[Opening PROVIDED ENTRIES section]
/-- A copy step before the first symbol or after the last embeds its byte (R103, R105). -/
theorem copyByte_embedsItsByte {d : Degree} {s t : State} {px : Byte} (hcur : s.cur < s.len) (hchunk : s.chunk = 0)
    (hcarrier : isCarrier d s.cnt.toNat s.cur.toNat = false) (hpx : s.byteAt .img s.cur.toNat = some px)
    (h : copyByte s = .ok t) : EmbedsItsByte d s t := by
  obtain ⟨-, -, hc⟩ := copyByte_handlesOneByte h
  exact ⟨px, (embedResult_copy hcur hcarrier).trans hpx, copyByte_stores hpx h, shrHoldsSymbol_of_chunk_zero (hc.trans hchunk)⟩

/-- A body step embeds its byte: the place of the cursor tells the symbol and the chunk (R44, R104). -/
theorem embedBodyStep_embedsItsByte {d : Degree} {s t : State} {px v : Byte} (htext : s.textMask = textMaskOf d)
    (hmask : s.imgMask = imgMaskOf d) (hcur : s.cur < s.len) (hmore : s.sidx < s.cnt) (hpos : ExtractPosition d s)
    (hpx : s.byteAt .img s.cur.toNat = some px) (hv : s.byteAt .sym s.sidx.toNat = some v) (hshr : ShrHoldsSymbol d s)
    (h : embedBodyStep d s = .ok t) : EmbedsItsByte d s t := by
  obtain ⟨-, hchunk, -, hplace⟩ := hpos
  obtain ⟨hstores, hrest⟩ := embedBodyStep_stores htext hmask hchunk hpx hv hshr h
  refine ⟨_, ?_, hstores, shrHoldsSymbol_after_body hchunk hv hstores (embedBodyStep_handlesOneByte h).2 hrest⟩
  rw [embedResult_carrier hcur (isCarrier_carrier hmore hchunk hplace) hpx (by rwa [symbolOf_carrier hchunk hplace]),
    chunkOf_carrier hchunk hplace]

/-- The masks of a run are those of the degree in flight (R17). -/
theorem runInv_masks {d : Degree} {s : State} (hinv : RunInv s) (hdeg : Degree.ofField s.deg = some d) :
    s.textMask = textMaskOf d ∧ s.imgMask = imgMaskOf d := by
  obtain ⟨d', hdeg', htext, hmask, -⟩ := hinv
  obtain rfl : d' = d := Option.some.inj (hdeg'.symm.trans hdeg)
  exact ⟨htext, hmask⟩

/-- Where the image and the symbols are written, an EMBED run step below `LEN` embeds its byte (R103 to R105, R107). -/
theorem runStep_embedsItsByte {d : Degree} {s t : State} (hinv : RunInv s) (hdeg : Degree.ofField s.deg = some d)
    (hop : s.op = 0x3) (hcur : s.cur < s.len) (himg : WrittenFrom s .img 0 s.len.toNat)
    (hsym : WrittenFrom s .sym 0 s.cnt.toNat) (hshr : ShrHoldsSymbol d s) (h : runStep s = .next t) : EmbedsItsByte d s t := by
  obtain ⟨px, hpx⟩ := Option.isSome_iff_exists.mp (himg s.cur.toNat hcur (Nat.zero_le _))
  obtain ⟨htext, hmask⟩ := runInv_masks hinv hdeg
  obtain ⟨-, hpos, -⟩ := runInv_at_degree hinv hdeg
  replace hpos := hpos hop
  obtain ⟨d', hdeg', -, -, -, hstep⟩ := runStep_cases h
  obtain rfl : d' = d := Option.some.inj (hdeg'.symm.trans hdeg)
  obtain ⟨-, hheader, hcopy⟩ | ⟨-, hbeyond, hmore, hbody⟩ | ⟨-, hbeyond, hend, -, hcopy⟩ | ⟨-, -, -, hdone, -⟩ |
    ⟨hop4, -⟩ | ⟨hop4, -⟩ := hstep
  · obtain ⟨-, -, hchunk⟩ | ⟨-, -, hplace⟩ | ⟨-, -, htail, -⟩ := hpos
    · exact copyByte_embedsItsByte hcur hchunk (isCarrier_header hheader) hpx hcopy
    · omega
    · omega
  · obtain ⟨v, hv⟩ := Option.isSome_iff_exists.mp (hsym s.sidx.toNat hmore (Nat.zero_le _))
    have hbodyPos := bodyPosition_of_embedPosition hpos hbeyond hmore
    exact embedBodyStep_embedsItsByte htext hmask hcur hmore hbodyPos hpx hv hshr hbody
  · obtain ⟨hheader, -, -⟩ | ⟨hmore, -, -⟩ | ⟨-, hchunk, htail, -⟩ := hpos
    · omega
    · exact absurd hmore (by simp [hend])
    · exact copyByte_embedsItsByte hcur hchunk (isCarrier_tail htail) hpx hcopy
  · exact absurd hcur (by simp [hdone])
  · exact absurd (hop.symm.trans hop4) (by decide)
  · exact absurd (hop.symm.trans hop4) (by decide)

/-! ## A whole EMBED (`42_embed.md` rules R107, R113) -/

/-- A run that goes from each address below `e` to the next comes to `e`, one step for each address. -/
theorem stepN_of_run {At : Nat → State → Prop} {e : Nat}
    (hnext : ∀ i s, i < e → At i s → ∃ t, step s = .next t ∧ At (i + 1) t) (m : Nat) :
    ∀ i s, i + m = e → At i s → ∃ t, stepN m s = .next t ∧ At e t := by
  induction m with
  | zero => exact fun i s hi hs => ⟨s, rfl, by obtain rfl : i = e := hi; exact hs⟩
  | succ m ih =>
    intro i s hi hs
    obtain ⟨t, ht, hat⟩ := hnext i s (by omega) hs
    rw [stepN_succ m ht]
    exact ih (i + 1) t (by omega) hat

/-- `s` is in the EMBED that began in `s0`, at address `i`: `IMG` and `SYM` are as they were, `OUT` has the closed form below
`i` and what it held from there on, and `SHR` holds the symbol in progress (R107). -/
structure EmbedAt (s0 : State) (d : Degree) (len cnt : Len) (i : Nat) (s : State) : Prop where
  run : RunAt s0 0x3 d len cnt i s
  img : s.img = s0.img
  sym : s.sym = s0.sym
  out : ∀ j, s.byteAt .out j = if j < i then embedResult s0 d len cnt j else s0.byteAt .out j
  shr : ShrHoldsSymbol d s

/-- The accept step of a valid EMBED comes to address 0, with every space as it was (R102). -/
theorem step_starts_embedAt {s : State} {d : Degree} {len cnt : Len} (h : Presents s (encode (.embed d.field len cnt)))
    (hadm : admissible d len cnt = true) : ∃ t, step s = .next t ∧ EmbedAt s d len cnt 0 t := by
  obtain ⟨t, ht, -, hrun⟩ := step_starts_embed h hadm
  have hstart : step s = .next (startRun 0x3 d len cnt 0 (s.begin [])) := by
    rw [step_of_presents h, acceptStep, decode_encode_embed]
    exact exec_embed_of_admissible _ hadm
  cases hstart.symm.trans ht
  exact ⟨_, ht, hrun, rfl, rfl, fun j => rfl, shrHoldsSymbol_of_chunk_zero rfl⟩

/-- A step of an EMBED below `LEN` makes the closed form true at its address and leads to the next one (R103 to R105). -/
theorem step_embedAt {s0 s : State} {d : Degree} {len cnt : Len} {i : Nat} (hstorage : EmbedStorage s0 len cnt)
    (himg : WrittenFrom s0 .img 0 len.toNat) (hsym : WrittenFrom s0 .sym 0 cnt.toNat) (hi : i < len.toNat)
    (hs : EmbedAt s0 d len cnt i s) : ∃ t, step s = .next t ∧ EmbedAt s0 d len cnt (i + 1) t := by
  obtain ⟨t, ht, -, hrun⟩ := step_embed_byte hstorage hi hs.run
  have himgAt (j : Nat) : (s.begin []).byteAt .img j = s0.byteAt .img j := byteAt_congr (by exact hs.img) j
  have hsymAt (k : Nat) : (s.begin []).byteAt .sym k = s0.byteAt .sym k := byteAt_congr (by exact hs.sym) k
  obtain ⟨w, hw, hstores, hshr⟩ := runStep_embedsItsByte (s := s.begin []) hs.run.inv hs.run.deg hs.run.op
    (by rw [BitVec.lt_def, begin_cur, begin_len, hs.run.cur, hs.run.len]; exact hi)
    (by rw [begin_len, hs.run.len]; exact fun j hj hlo => by rw [himgAt]; exact himg j hj hlo)
    (by rw [begin_cnt, hs.run.cnt]; exact fun k hk hlo => by rw [hsymAt]; exact hsym k hk hlo)
    hs.shr (hs.run.step_eq ▸ ht)
  rw [begin_len, begin_cnt, begin_cur, hs.run.len, hs.run.cnt, hs.run.cur,
    embedResult_congr hi (himgAt i) (fun k _ => hsymAt k)] at hw
  rw [begin_cur, hs.run.cur] at hstores
  refine ⟨t, ht, hrun, hstores.img.trans hs.img, hstores.sym.trans hs.sym, fun j => ?_, hshr⟩
  by_cases hj : j = i
  · rw [hj, hstores.byteAt_same, if_pos (Nat.lt_succ_self i), hw]
  · have hbefore : j < i + 1 ↔ j < i := by omega
    rw [hstores.byteAt_other .out j (.inr hj), if_congr hbefore rfl rfl]
    exact hs.out j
[Closing PROVIDED ENTRIES section]
EXERCISE
Of the entries above, repeat exactly the lines from the line with "exact ⟨_, ht, hrun, rfl, rfl, fun" through the line with "to R105). -/", both of them included.

REPLY
  exact ⟨_, ht, hrun, rfl, rfl, fun j => rfl, shrHoldsSymbol_of_chunk_zero rfl⟩

/-- A step of an EMBED below `LEN` makes the closed form true at its address and leads to the next one (R103 to R105). -/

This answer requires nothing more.